Exercise directions ::
Go through the data and copy each line that holds "fCls".
──────── Working data ────────
/-! ## What a fault leaves -/

/-- A fault's reports: they leave the thread side as the fault's own write of the thread left it. -/
theorem threadFault_threadSide (b : Blk) (t : Tid) (cls det slot pa : Nat) : threadSide (b.threadFault t cls det slot pa) =
    threadSide (b.setThread t { b.thread t with st := tFault, sleep := .awake, held := false, fCls := cls, fDet := det, fSlot := slot }) := by
  have hsched : ∀ (c : Prop) [Decidable c] (x : Blk) (e : Err), threadSide (if c then x.error .sched (waleOf t.stake) e else x) = threadSide x := by
    intro c _ x e
    split
    · exact error_threadSide x _ _ _
    · rfl
  have hcredit : ∀ (c : Prop) [Decidable c] (x : Blk), threadSide (if c then (x.inc R.SCHED_CREDIT_TO_CNT (waleOf t.stake)).event .sched 19 (waleOf t.stake) else x)
      = threadSide x := by
    intro c _ x
    split
    · rw [event_threadSide, inc_threadSide]
    · rfl
  unfold Blk.threadFault
  dsimp only
  rw [sendFault_threadSide, hcredit, hsched, event_threadSide, event_threadSide, error_threadSide]

theorem threadFault_keeps (b : Blk) (t : Tid) (cls det slot pa : Nat) :
    (b.threadFault t cls det slot pa).threads
        = (b.setThread t { b.thread t with st := tFault, sleep := .awake, held := false, fCls := cls, fDet := det, fSlot := slot }).threads
      ∧ (b.threadFault t cls det slot pa).stakes = b.stakes ∧ (b.threadFault t cls det slot pa).wales = b.wales
      ∧ (b.threadFault t cls det slot pa).streams = b.streams ∧ (b.threadFault t cls det slot pa).flash = b.flash := by
  have h := threadFault_threadSide b t cls det slot pa
  simp only [threadSide, Prod.mk.injEq] at h
  exact h

theorem thread_of_threads {b b' : Blk} (h : b'.threads = b.threads) (u : Tid) : b'.thread u = b.thread u := by rw [Blk.thread, h, Blk.thread]

end

/-- Settles O54: the two faults of the common part, the two of an access, and a fault's frame through all of its reports. -/
theorem threadFaultsKeepTheThread : Obligations.ThreadFaultsKeepTheThread := by
  unfold Obligations.ThreadFaultsKeepTheThread
  refine ⟨fun b q os t x hx ht hst hs => ?_, fun b q os t i b1 x d hx h => ?_, fun b t cls det slot pa => ?_⟩
  · obtain ⟨f, hexec⟩ := exec_insnRows x hx
    refine ⟨fun hpc => ?_, fun b1 w hfetch hop hbad => ?_⟩
    · rw [hexec, cmd_next ht, insn_misaligned hst hs f hpc]
    · rw [hexec, cmd_next ht, insn_badFields hst hs f hfetch hop hbad]
  · obtain ⟨f, hexec⟩ := exec_accessRows (q := q) (os := os) hx h
    refine ⟨fun ha => ?_, fun ha hmap => ?_⟩
    · rw [hexec, access_misaligned ha]
      rfl
    · rw [hexec, access_unmapped ha hmap]
      rfl
  · obtain ⟨hthreads, hkept⟩ := threadFault_keeps b t cls det slot pa
    refine ⟨?_, fun u hu => ?_, hkept⟩
    · rw [thread_of_threads hthreads, thread_setThread_same]
    · rw [thread_of_threads hthreads, thread_setThread_other b _ hu]

end Sys2Proof.Proofs
end
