-- ==== Sys2Proof/Machine/BusCycles.lean ====
section
/-! DEFINITION. The four CPU bus cycles (R97 to R101), and the same by offset and direction (R9, R36). -/
namespace Sys2Proof.Machine

/-- RD_DATA (R98): the answer is DataIn, and RxRDY is cleared; DataIn and OE are kept. -/
def execRdData (s : State) : Host.Outcome State Fault Refusal :=
  whenLive s fun s => answer (.byte s.dataIn) { s with rxRDY := false }

/-- RD_STATUS (R99): the answer is StatusByte(), and nothing is written (R71). -/
def execRdStatus (s : State) : Host.Outcome State Fault Refusal :=
  whenLive s fun s => answer (.byte (statusByte s)) s

/-- WR_DATA v (R100): the byte is latched; a frame starts when TxRDY = 1, else the countdown runs on (D9). -/
def execWrData (v : Byte) (s : State) : Host.Outcome State Fault Refusal :=
  whenLive s fun s => if s.txRDY then startFrame (loadDataOut v s) else loadDataOut v s

/-- WR_CONTROL v (R101): ControlWrite(v). -/
def execWrControl (v : Byte) (s : State) : Host.Outcome State Fault Refusal :=
  whenLive s fun s => controlWrite v s

/-- `MemRead(a, 1)`: a bus read cycle at offset a (R9, R36). -/
def memRead (a : BitVec 1) (s : State) : Host.Outcome State Fault Refusal :=
  if a = 0#1 then execRdData s else execRdStatus s

/-- `MemWrite(a, 1, v)`: a bus write cycle of byte v at offset a (R9, R36). -/
def memWrite (a : BitVec 1) (v : Byte) (s : State) : Host.Outcome State Fault Refusal :=
  if a = 0#1 then execWrData v s else execWrControl v s

end Sys2Proof.Machine
end

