-- ==== Sys2Proof/Machine/Receiver.lean ====
section
/-! DEFINITION. The receive state machine and dead-time logic (R73 to R80): one definition per arm, and the pass. -/
namespace Sys2Proof.Machine

/-- Idle arm (R75): to Active unless the input is exhausted; no poll. -/
def rxIdle (s : State) : State := if s.rxExhausted then s else { s with rxPhase := .active }

/-- DeadTime arm (R76): one dead-time TICK fewer, and Active at zero; no poll. -/
def rxDeadTime (s : State) : State :=
  { s with
    rxRemaining := s.rxRemaining - 1
    rxPhase := if s.rxRemaining - 1 = 0 then .active else .deadTime }

/-- Active arm, byte available and DataIn free (R77): latch, and dead time when DeadTicks > 0. -/
def rxLatch (b : Byte) (s : State) : State :=
  if 0 < s.deadTicks then
    { s with dataIn := b, rxRDY := true, rxPhase := .deadTime, rxRemaining := s.deadTicks }
  else { s with dataIn := b, rxRDY := true }

/-- Active arm, byte available and DataIn full (R78): the byte is dropped and OE set. -/
def rxOverrun (s : State) : State := { s with oe := true }

/-- Active arm, input exhausted (R79). -/
def rxExhaust (s : State) : State := { s with rxPhase := .idle, rxExhausted := true }

/-- The Active arm for a given answer (R77 to R80). -/
def rxActive (r : PollAnswer) (s : State) : State :=
  match r with
  | .data b => if s.rxRDY then rxOverrun s else rxLatch b s
  | .endOfInput => rxExhaust s
  | .noData => s

/-- ReceivePass (R74): the backend is polled in the Active arm only. -/
def receivePass (s : State) : State :=
  match s.rxPhase with
  | .idle => rxIdle s
  | .deadTime => rxDeadTime s
  | .active => rxActive (pollAnswer s) (afterPoll s)

end Sys2Proof.Machine
end

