-- ==== Sys2Proof/Machine/Fetch.lean ====
section
/-! DEFINITION. Where the next operation comes from: the block fetches nothing (R14); the host presents its events one after the other
(R10, R43), and a step takes the first of them. -/
namespace Sys2Proof.Machine

/-- The first pending event, and the state without it; none when the host presents nothing. -/
def fetchEvent (s : State) : Option (Event × State) :=
  match s.pending with
  | [] => none
  | e :: rest => some (e, { s with pending := rest })

/-- No event: nothing changes (R10, R118); a faulted device has no step (R32, R107). -/
def idleStep (s : State) : Host.Outcome State Fault Refusal := whenLive s id

/-- An event the decoder refuses, which is a read word with D != 0 (R53); a faulted device has no step whatever is presented (R32). -/
def refuseEvent (e : Event) (s : State) : Host.Outcome State Fault Refusal :=
  if s.faulted then .fault .deviceFaulted else .refused (.readWordWithData e)

/-- The host presents the bus word `w` (its low ten bits, R49) before everything else it holds. -/
def presentWord (s : State) (w : Nat) : State :=
  { s with pending := .bus (BitVec.ofNat 10 w) :: s.pending }

end Sys2Proof.Machine
end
────────
Problem solution ::
    threadSide (b.setThread t { b.thread t with st := tFault, sleep := .awake, held := false, fCls := cls, fDet := det, fSlot := slot }) := by
        = (b.setThread t { b.thread t with st := tFault, sleep := .awake, held := false, fCls := cls, fDet := det, fSlot := slot }).threads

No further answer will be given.